**Task:** For the listing below, print exactly the lines from the line with "portClear (q : Request)" to the line with "is entered. -/", both included, and nothing beyond them.

· · ·

theorem witness_other_traffic : base.Hears ⟨30, 9, 0⟩ ∧ base.Hears ⟨1, 9, 0⟩ ∧
    (base.mapRing fun r => { r with forwarding := List.replicate 4 ⟨sup, 9, []⟩ }).Hears ⟨30, 9, 0⟩ :=
  ⟨hears_of (by decide), hears_of (by decide), hears_of (by decide)⟩

theorem witness_bad_frame : badWords [] = true ∧ base.quiescent ∧ base.events.flags.length = 46 ∧ base.ring.Served := by
  unfold State.quiescent Ring.Served
  decide +kernel

theorem witness_answer_is_placed : base.ring.sending = none ∧ base.ring.Served ∧ State.reset.ring.sending ≠ none := by
  unfold Ring.Served
  decide +kernel

theorem witness_stranger : (Instr.statusRead ⟨1, 12, 0⟩).request = some (⟨1, 12, 0⟩, 1) ∧ base.Takes ⟨1, 12, 0⟩ ∧
    base.notSupervisor ⟨1, 12, 0⟩ = true := ⟨by decide, takes_of (by decide), by decide⟩

/-- The station with every place of the response queue taken. -/
def fullRing : State :=
  base.mapRing fun r => { r with
    responses := List.replicate 8 (.payResult 11 1 0 0 .ok false none), sending := some (.trip ⟨false, none⟩) }

theorem witness_full_response_queue : (Instr.authorize term 0 7 0 0 0 0).asks = some term ∧ fullRing.Consumes term ∧
    fullRing.ring.hasPlace = false := ⟨by decide, consumes_of (by decide), by decide⟩

theorem witness_unknown_request : base.Accepts sup ∧ base.Takes term := ⟨base_accepts, takes_of (by decide)⟩

theorem witness_bad_index : base.Accepts sup ∧ base.site.isSome = true ∧ State.reset.Accepts sup ∧
    State.reset.site = none ∧ base.entry 191 = none ∧ 5 < (6 : Word).toNat ∧ (5 : Word).toNat ≤ 5 ∧ 1 < (2 : Word).toNat ∧
    (1 : Word).toNat ≤ 1 ∧ 191 < (192 : Word).toNat ∧ (191 : Word).toNat ≤ 191 :=
  ⟨base_accepts, by decide, accepts_of (by decide), by decide, by decide, by decide, by decide, by decide, by decide,
    by decide, by decide⟩

theorem witness_table_query : base.Accepts sup ∧ kindOfWord 3 = some .site ∧ 3 < (4 : Word).toNat :=
  ⟨base_accepts, rfl, by decide⟩

theorem witness_reads : base.Accepts sup ∧ base.site.isSome = true ∧ (5 : Word).toNat = (5 : Pos).val ∧
    (1 : Word).toNat = (1 : Comp).val ∧ (base.entry 6).isSome = true ∧ (base.live 6).isSome = true ∧
    (base.entry 2).isSome = true ∧ (base.act 2).isSome = true ∧ conditionOfCode (13 : Word).toNat = some .ventTimeout ∧
    conditionOfCode (1 : Word).toNat = some .overpressure ∧ conditionOfCode (14 : Word).toNat = none ∧
    conditionOfCode (0 : Word).toNat = none := ⟨base_accepts, by decide +kernel⟩

/-- A closed record in the log and a contract. -/
def closed : State :=
  (withSale .closed base).mapSales fun u => { u with contracts := [contractOf 9 0] }

theorem witness_records : closed.Accepts sup ∧ closed.sales.closure = [0] ∧ (closed.logAt 0).isSome = true ∧
    closed.slotOfNumber 1 = some 0 ∧ closed.slotOfNumber 2 = none ∧ (closed.contract 9).isSome = true ∧
    closed.contract 8 = none ∧ base.sales.closure = [] := ⟨accepts_of (by decide), by decide +kernel⟩

/-! ## Hypotheses met: tables, contracts, the log -/

theorem witness_table_change_refused : base.Accepts sup ∧ 3 < (4 : Word).toNat ∧ 1 < (2 : Word).toNat ∧
    kindOfWord 0 = some .gas ∧ slotOfWord 0 = some .a ∧ TableKind.gas.segments ≤ (35 : Word).toNat ∧
    (34 : Word).toNat < TableKind.gas.segments ∧ (List.replicate 17 (0 : Word)).length = TableKind.gas.segmentLength 34 ∧
    base.tables.gas.slotA.role = .active ∧ base.tables.gas.slotA.binds = 0 ∧
    (base.mapTables fun t => { t with gas := { t.gas with slotB := { t.gas.slotB with binds := 1 } } }).Accepts sup :=
  ⟨base_accepts, by decide, by decide, rfl, rfl, by decide, by decide, by decide, rfl, rfl, accepts_of (by decide)⟩

theorem witness_table_change : base.Accepts sup ∧ kindOfWord 0 = some .gas ∧ slotOfWord 1 = some .b ∧
    base.tables.gas.slotB.role = .standby ∧ base.tables.gas.slotB.binds = 0 ∧
    (34 : Word).toNat < TableKind.gas.segments ∧ (List.replicate 17 (0 : Word)).length = TableKind.gas.segmentLength 34 ∧
    base.tables.gas.slotB.segments.length = TableKind.gas.segments :=
  ⟨base_accepts, rfl, rfl, rfl, rfl, by decide, by decide, by decide⟩

/-- The station with content in the slots B: a TARIFF that passes validation and an unwritten GAS and SITE that are FULL. -/
def standbys : State :=
  base.mapTables fun t => { t with
    gas := { t.gas with slotB := { t.gas.slotB with segments := List.replicate 35 (some []) } }
    tariff := { t.tariff with slotB := { t.tariff.slotB with segments := tariffWords } }
    site := { t.site with slotB := { t.site.slotB with segments := List.replicate 52 (some []) } } }

theorem witness_activation_refused : standbys.Accepts sup ∧
    standbys.tables.gas.slotA.role = .active ∧ standbys.tables.gas.slotA.generation = some 1 ∧
    standbys.tables.protocol.slotB.role = .standby ∧ standbys.tables.protocol.slotB.status ≠ .full ∧
    standbys.tables.site.slotB.role = .standby ∧ standbys.tables.site.slotB.status = .full ∧ standbys.quiet = true ∧
    (standbys.mapSeq 0 fun q => { q with state := .ramp }).quiet = false ∧
    accepts (standbys.mapSeq 0 fun q => { q with state := .ramp }) sup = true ∧
    standbys.tables.gas.slotB.validate .gas 1 = some (17, .gridZero) ∧
    (standbys.tables.site.slotB.validate .site 1).isSome = true := ⟨accepts_of (by decide), by decide +kernel⟩

theorem witness_activation : standbys.Accepts sup ∧ kindOfWord 2 = some .tariff ∧ slotOfWord 1 = some .b ∧
    standbys.events.flags.length = 46 ∧ standbys.tables.tariff.slotB.role = .standby ∧
    standbys.tables.tariff.slotB.status = .full ∧ standbys.tables.tariff.slotB.validate .tariff 1 = none :=
  ⟨accepts_of (by decide), by decide +kernel⟩

/-- GAS content that passes validation, every density 1, and the same with D[1][0], entry 17, below D[0][0]. -/
def gasWords (first : Word) : List (Option (List Word)) :=
  some (first :: List.replicate 19 1) :: (List.replicate 33 (some (List.replicate 20 1)) ++ [some (List.replicate 17 1)])

/-- PROTOCOL content that passes validation, with an end pressure for the combinations of H70. -/
def protocolWords (endPress : Word) : List (Option (List Word)) :=
  let h35 := (headerWords.set 0 3500).set 1 4375 |>.set 2 3850
  let combos := [0, 0, 0, endPress, 0, 0, 0, 0, endPress, 0, 0, 0, 0, endPress, 0] ++
    [0, 0, 0, 3500, 0, 0, 0, 0, 3500, 0, 0, 0, 0, 3500, 0]
  [some (headerWords ++ [0, 100, 200, 300, 400]), some (h35 ++ [-320, -250, -160, 50])] ++
    List.replicate 6 (some combos)

/-- The required points of a station, each of its node. -/
def requiredPoints : List (List Word) :=
  let sensor := fun (node fn scope stale : Word) => [node, 0, fn, scope, 1000, stale, 0, 0, 0, 0, 0, 0, 0, 0, 0]
  let drive := fun (node fn scope prop : Word) => [node, 0, fn, scope, 0, 0, 0, 0, 0, 0, prop, 0, 500, 65535, 0]
  ([0, 1, 2, 3, 4, 5].flatMap fun (p : Word) =>
    [sensor (20 + p) 1 (256 + p) 0, sensor (30 + p) 2 (256 + p) 0, sensor (40 + p) 3 (256 + p) 0,
      sensor (50 + p) 4 (256 + p) 1, drive (60 + p) 13 (256 + p) 1, drive (70 + p) 14 (256 + p) 0]) ++
  ([0, 1].flatMap fun (c : Word) =>
    [drive (80 + c) 16 (512 + c) 0, sensor (90 + c) 7 (512 + c) 0, sensor (100 + c) 6 (512 + c) 0]) ++
  [sensor 110 8 0 0, sensor 111 9 0 0, sensor 112 10 0 0, drive 113 18 0 0]

/-- SITE content of four points to a segment. -/
def pointSegments : Nat → List (List Word) → List (Option (List Word))
  | 0, _ => []
  | n + 1, l => some (l.take 4).flatten :: pointSegments n (l.drop 4)

/-- SITE content that passes validation. -/
def validSite : List (Option (List Word)) :=
  let bank : List Word := [0, 4500, 3500, 1800, 2, 120]
  pointSegments 48 requiredPoints ++
    [some (bank ++ bank ++ bank ++ bank ++ bank ++ bank ++ [2, 0, 5, 0, 0, 0, 0] ++ [1, 3, 0, 0, 0, 0, 0]),
      some [10000, 0, 30000, 0, 20000, 10000, 0, 30000, 0, 20000], some [1000, 1000, 1000, 1000, 1000, 1000, 0, 0, 10, 0],
      some ([0, 180, 40, 11, 50, 6000] ++ (List.replicate 5 [1, 180, 0, 0, 0, 6000]).flatten)]

/-- R61 to R63, R69 to R72: content that passes, and content that fails with its first failing entry: D[1][0], entry 17, is
below D[0][0]; an end pressure above the cap, 7700. -/
theorem witness_validation :
    ({ Slot.empty 35 with segments := gasWords 1 }).validate .gas 1 = none ∧
    ({ Slot.empty 35 with segments := gasWords 2 }).validate .gas 1 = some (17, .gridPressure) ∧
    ({ Slot.empty 4 with segments := tariffWords }).validate .tariff 1 = none ∧
    ({ Slot.empty 8 with segments := protocolWords 7700 }).validate .protocol 1 = none ∧
    ({ Slot.empty 8 with segments := protocolWords 7701 }).validate .protocol 1 = some (4, .pressureOrder) := by
  decide +kernel

/-- R64: SITE content that passes at strap address 1, and fails at 10, its supervisor's, and at 20, its first point's. -/
theorem witness_site_validation :
    ({ Slot.empty 52 with segments := validSite }).validate .site 1 = none ∧
    ({ Slot.empty 52 with segments := validSite }).validate .site 10 = some (202, .supervisor) ∧
    ({ Slot.empty 52 with segments := validSite }).validate .site 20 = some (0, .duplicatePoint) := by decide +kernel

/-- The station with a SITE in slot B that passes validation; bank 5 is DISABLED and a position's cooling level active. -/
def siteReady : State :=
  ((base.mapTables fun t => { t with site := { t.site with slotB := { t.site.slotB with segments := validSite } } }).mapBank
    5 fun b => { b with state := .disabled }).mapSeq 0 fun q => { q with active := ⟨true, false, false, true⟩ }

theorem witness_site_activation : siteReady.Accepts sup ∧ kindOfWord 3 = some .site ∧ slotOfWord 1 = some .b ∧
    siteReady.events.flags.length = 46 ∧ siteReady.quiet = true ∧ siteReady.tables.site.slotB.role = .standby ∧
    siteReady.tables.site.slotB.status = .full ∧ siteReady.ring.strap = 1 ∧ siteReady.points.trip = .clear ∧
    siteReady.points.linePulled = false ∧ siteReady.cool.table = [] ∧ siteReady.cool.queue = [] ∧
    (siteReady.protocol.map fun g => g.bandEdges.all fun x => x ≤ 1000) = some true :=
  ⟨accepts_of (by decide), by decide +kernel⟩

/-- R60, R115, R138: the blocks take the new SITE. -/
theorem test_activate_site : (next (.tableActivate sup 3 1) siteReady).map (fun t =>
      ((t.live 3).map LiveRecord.freshness, (t.bank 5).state, (t.seq 0).active, t.cool.capacity)) =
    some (some .never, .disabled, ⟨false, true, false, false⟩, 0) := by decide +kernel

theorem witness_contract_write : base.Accepts sup ∧ closed.Accepts sup ∧ (closed.contract 9).isSome = true ∧
    base.contract 1 = none ∧ base.sales.contracts.length < 64 ∧ (1 : Word).toNat ≤ 1 ∧ (3 : Word).toNat ≤ 3 ∧
    let full := base.mapSales fun u => { u with contracts := (List.range 64).map fun i => contractOf (i + 1) 0 }
    accepts full sup = true ∧ full.contract 65 = none ∧ 64 ≤ full.sales.contracts.length :=
  ⟨base_accepts, accepts_of (by decide), by decide +kernel⟩

theorem witness_contract_delete : closed.Accepts sup ∧ (9 : Word) ≠ 0 ∧ closed.contract 9 = some (contractOf 9 0) ∧
    closed.contract 8 = none ∧
    let held := base.mapSales fun u => { u with contracts := [contractOf 9 1] }
    accepts held sup = true ∧ held.contract 9 = some (contractOf 9 1) := ⟨accepts_of (by decide), by decide +kernel⟩

theorem witness_log_release : ∀ t ∈ [RecordState.reserved, .opened, .closed],
    accepts (withSale t base) sup = true ∧ (withSale t base).logAt 0 = some (sale t) ∧ (sale t).number = 1 := by
  decide +kernel

/-! ## Hypotheses met: points, reactions, events -/

theorem witness_point_manual : base.Accepts sup ∧ (base.entry 0).map (fun e => e.fn.isSensor) = some true ∧
    (base.entry 1).map (fun e => e.fn.isSensor) = some false ∧ (base.act 1).map ActRecord.owner = some .auto ∧
    accepts (base.setRecord 1 (driveRecord .manual)) sup = true ∧
    ((base.setRecord 1 (driveRecord .manual)).act 1).map ActRecord.owner = some .manual :=
  ⟨base_accepts, by decide +kernel⟩

theorem witness_reaction_stands : base.Accepts sup ∧ (base.seq 0).state.stateClass = some .idle ∧
    (base.seq 0).state ≠ .outOfService ∧ classOfWord 0 = some .idle ∧ Condition.leak.isLevel = false ∧
    Condition.overpressure.isLevel = true ∧ accepts (inState .ramp) sup = true ∧
    ((inState .ramp).seq 0).state.stateClass = some .flowing := ⟨base_accepts, by decide +kernel⟩
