-- ==== Sys2Proof/Syntax.lean ====
section
/-! DEFINITION. The commands of the block: one constructor of `Instr` for each row of spec/opcode_table.json. The table gives
the rows no operand bits; the operands here are what the rule a row names says the command carries. -/

namespace Sys2Proof

/-- The two CAN ports: C on the chassis bus, B on the body bus. -/
inductive PortId where
  | portC | portB
  deriving DecidableEq, Repr

/-- The two arms. -/
inductive ArmId where
  | armA | armB
  deriving DecidableEq, Repr

/-- The two chambers of the body. -/
inductive ChamberId where
  | chamber0 | chamber1
  deriving DecidableEq, Repr

/-- The four hydraulic consumers; each owns the valve group of the same place (groups 0 to 3, Table 4-2). -/
inductive Consumer where
  | armA | armB | packer0 | packer1
  deriving DecidableEq, Repr

/-- An extended data frame: its identifier and its data bytes, byte 0 first; the data length is the number of bytes. -/
structure Frame where
  id : CanId
  data : List Byte
  deriving DecidableEq, Repr

/-- What a bus can bring to a port (R1). -/
inductive BusFrame where
  /-- an extended data frame -/
  | extended (f : Frame)
  /-- a frame with an 11-bit identifier, or a remote frame -/
  | foreign
  deriving DecidableEq, Repr

/-- The fields of a well-formed management request besides its operation (Table 10-6); `node` is its requester. -/
structure Request where
  node : BitVec 4
  /-- byte 1: table in bits 4-7, word in bits 0-3 -/
  tableWord : Byte
  index : BitVec 16
  value : Word
  deriving DecidableEq, Repr

/-- The commands of the block. Operator commands carry the data bytes after byte 0 of their frame where the manual
reads any; a management operation carries its request. -/
inductive Instr where
  /-- POWER_ON: supply rises; `jumper` is the metrology jumper input read then (true: active). -/
  | powerOn (jumper : Bool)
  /-- WARM_RESET -/
  | warmReset
  /-- FRAME_ARRIVAL -/
  | frameArrival (p : PortId) (f : BusFrame)
  /-- FRAME_TAKEN -/
  | frameTaken (p : PortId)
  /-- START; `args` are data bytes 1 to 7 of the operator frame -/
  | start (a : ArmId) (args : List Byte)
  /-- PAUSE -/
  | pauseArm (a : ArmId)
  /-- CONTINUE -/
  | continueArm (a : ArmId)
  /-- ABORT -/
  | abortArm (a : ArmId)
  /-- MANUAL_ENTER -/
  | manualEnter (a : ArmId)
  /-- MANUAL_EXIT -/
  | manualExit (a : ArmId)
  /-- FAULT_CLEAR -/
  | faultClear (a : ArmId)
  /-- PACK_NOW; `args` are data bytes 1 to 7 of the operator frame -/
  | packNow (args : List Byte)
  /-- DISCHARGED; `args` as for PACK_NOW -/
  | discharged (args : List Byte)
  /-- CHAMBER_FAULT_CLEAR; `args` as for PACK_NOW -/
  | chamberFaultClear (args : List Byte)
  /-- ERROR_PASSIVE -/
  | errorPassive (p : PortId)
  /-- RETURN_TO_ACTIVE -/
  | returnToActive (p : PortId)
  /-- BUS_OFF -/
  | busOff (p : PortId)
  /-- RECOVERY_TIMER_EXPIRY -/
  | recoveryTimerExpiry (p : PortId)
  /-- TRANSMISSION_END -/
  | transmissionEnd (p : PortId)
  /-- FRESHNESS_LIMIT_EXPIRY of Signal Table entry `i` -/
  | freshnessLimitExpiry (i : Nat)
  /-- HOLD_TIME_EXPIRY of Signal Table entry `i` -/
  | holdTimeExpiry (i : Nat)
  /-- ONE_SECOND_TIMER_EXPIRY -/
  | oneSecondTimerExpiry
  /-- TRUE_DELAY_EXPIRY of group `g`, 1 to 32 -/
  | trueDelayExpiry (g : Nat)
  /-- STEP_TIMER_EXPIRY -/
  | stepTimerExpiry (a : ArmId)
  /-- DURATION_TIMER_EXPIRY -/
  | durationTimerExpiry (a : ArmId)
  /-- REPEAT_TIMER_EXPIRY -/
  | repeatTimerExpiry
  /-- RUN_DOWN_TIMER_EXPIRY -/
  | runDownTimerExpiry
  /-- VALVE_TICK -/
  | valveTick
  /-- STILL_FRAME_INTERVAL of the valve group of `c` -/
  | stillFrameInterval (c : Consumer)
  /-- GAP_TIMER_EXPIRY of the arm's Weighing Unit -/
  | gapTimerExpiry (a : ArmId)
  /-- PHASE_TIMER_EXPIRY -/
  | phaseTimerExpiry (c : ChamberId)
  /-- QUIET_TIMER_EXPIRY -/
  | quietTimerExpiry (c : ChamberId)
  /-- PERIOD_TIMER_EXPIRY of status page `page`, 0 to 3 -/
  | periodTimerExpiry (page : Nat)
  /-- SPACING_TIMER_EXPIRY of status page `page`, 0 to 3 -/
  | spacingTimerExpiry (page : Nat)
  /-- BIN_UPDATE_COMPLETE -/
  | binUpdateComplete
  /-- IDENTIFY -/
  | identify (q : Request)
  /-- EXAMINE -/
  | examine (q : Request)
  /-- DEPOSIT -/
  | deposit (q : Request)
  /-- INSERT -/
  | insertBin (q : Request)
  /-- REMOVE -/
  | removeBin (q : Request)
  /-- RELEASE -/
  | release (q : Request)
  /-- DAY -/
  | day (q : Request)
  /-- STEP -/
  | stepArm (q : Request)
  /-- WATCH_CONTINUE_PROCESS: WATCH_CONTINUE with value 1 -/
  | watchContinueProcess (q : Request)
  /-- WATCH_CONTINUE_DISCARD: WATCH_CONTINUE with value 0 -/
  | watchContinueDiscard (q : Request)
  /-- LOCK -/
  | lock (q : Request)
  /-- RESET -/
  | reset (q : Request)
  /-- CLEAR -/
  | clear (q : Request)
  /-- PORT_CLEAR: PORT with value 0 -/
  | portClear (q : Request)
  /-- PORT_SET: PORT with value 1 -/
  | portSet (q : Request)
  /-- PORT_RESTART: PORT with value 2 -/
  | portRestart (q : Request)
  deriving DecidableEq, Repr

end Sys2Proof
end

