/-! ## Admission (R46 to R48) -/

/-- The admission checks in their order (R47): the refusal, and the program when there is none. -/
def State.admissionCheck (s : State) (a : ArmId) (size : Nat) : Except ArmRefusal Nat :=
  match s.validSelection a size with
  | none => .error .programInvalid
  | some n =>
    if !s.given a.liftPermit then .error .noPermit
    else if s.log.free ≤ s.cfg.reserve then .error .logReserve
    else if (s.chamber a.chamber).load = .full then .error .chamberFull
    else .ok n

/-- A refused START or STEP (R46). -/
def State.refuseStart (s : State) (a : ArmId) (r : ArmRefusal) : State :=
  (s.setArm a { s.arm a with refusal := r }).touchPage 0

/-- An admitted START or STEP takes its record and its program (R48). It is in WAIT_SUPPLY until step 1 is entered. -/
def State.openCycle (s : State) (a : ArmId) (size program : Nat) (single : Bool) : State :=
  let seq := s.log.nextSeq
  let s := s.openLift a size
  (s.setArm a { s.arm a with
    program := some program, position := some 1, loops := List.replicate 32 0, refused := false, singleStep := single,
    openRecord := some seq, refusal := .none, keptEnd := false }).setArmState a .waitSupply

/-- What faults an arm at its admission (R48). With ARM_POS unavailable and port B OFF at once a free choice gives the code that is
set first and so stays (R61; assumption 6). -/
def State.admissionFault (s : State) (a : ArmId) : State × Option ArmFault :=
  let off := decide ((s.port .portB).state = .off)
  match s.roleValue a.posRole with
  | some _ => (s, if off then some .bodyPortOff else none)
  | none =>
    if off then
      match s.eitherFirst with
      | (s, first) => (s, some (if first then .positionLost else .bodyPortOff))
    else (s, some .positionLost)

/-- An admitted START or STEP (R48). -/
def State.admitCycle (s : State) (a : ArmId) (size program : Nat) (single : Bool) : State :=
  match (s.openCycle a size program single).admissionFault a with
  | (s, some code) => s.armFault a code
  | (s, none) => s.enterStep a 1

/-- START or STEP in IDLE (R46, R69). -/
def State.tryStart (s : State) (a : ArmId) (size : Nat) (single : Bool) : State :=
  match s.admissionCheck a size with
  | .error r => s.refuseStart a r
  | .ok n => s.admitCycle a size n single

end Sys2Proof.Machine
end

· · ·

**Result of the task:**
  | portClear (q : Request)
  /-- PORT_SET: PORT with value 1 -/
  | portSet (q : Request)
  /-- PORT_RESTART: PORT with value 2 -/
  | portRestart (q : Request)
  deriving DecidableEq, Repr

end Sys2Proof
end

/-! ## Admission (R46 to R48) -/

/-- The admission checks in their order (R47): the refusal, and the program when there is none. -/
def State.admissionCheck (s : State) (a : ArmId) (size : Nat) : Except ArmRefusal Nat :=
  match s.validSelection a size with
  | none => .error .programInvalid
  | some n =>
    if !s.given a.liftPermit then .error .noPermit
    else if s.log.free ≤ s.cfg.reserve then .error .logReserve
    else if (s.chamber a.chamber).load = .full then .error .chamberFull
    else .ok n

/-- A refused START or STEP (R46). -/
def State.refuseStart (s : State) (a : ArmId) (r : ArmRefusal) : State :=
  (s.setArm a { s.arm a with refusal := r }).touchPage 0

/-- An admitted START or STEP takes its record and its program (R48). It is in WAIT_SUPPLY until step 1 is entered. -/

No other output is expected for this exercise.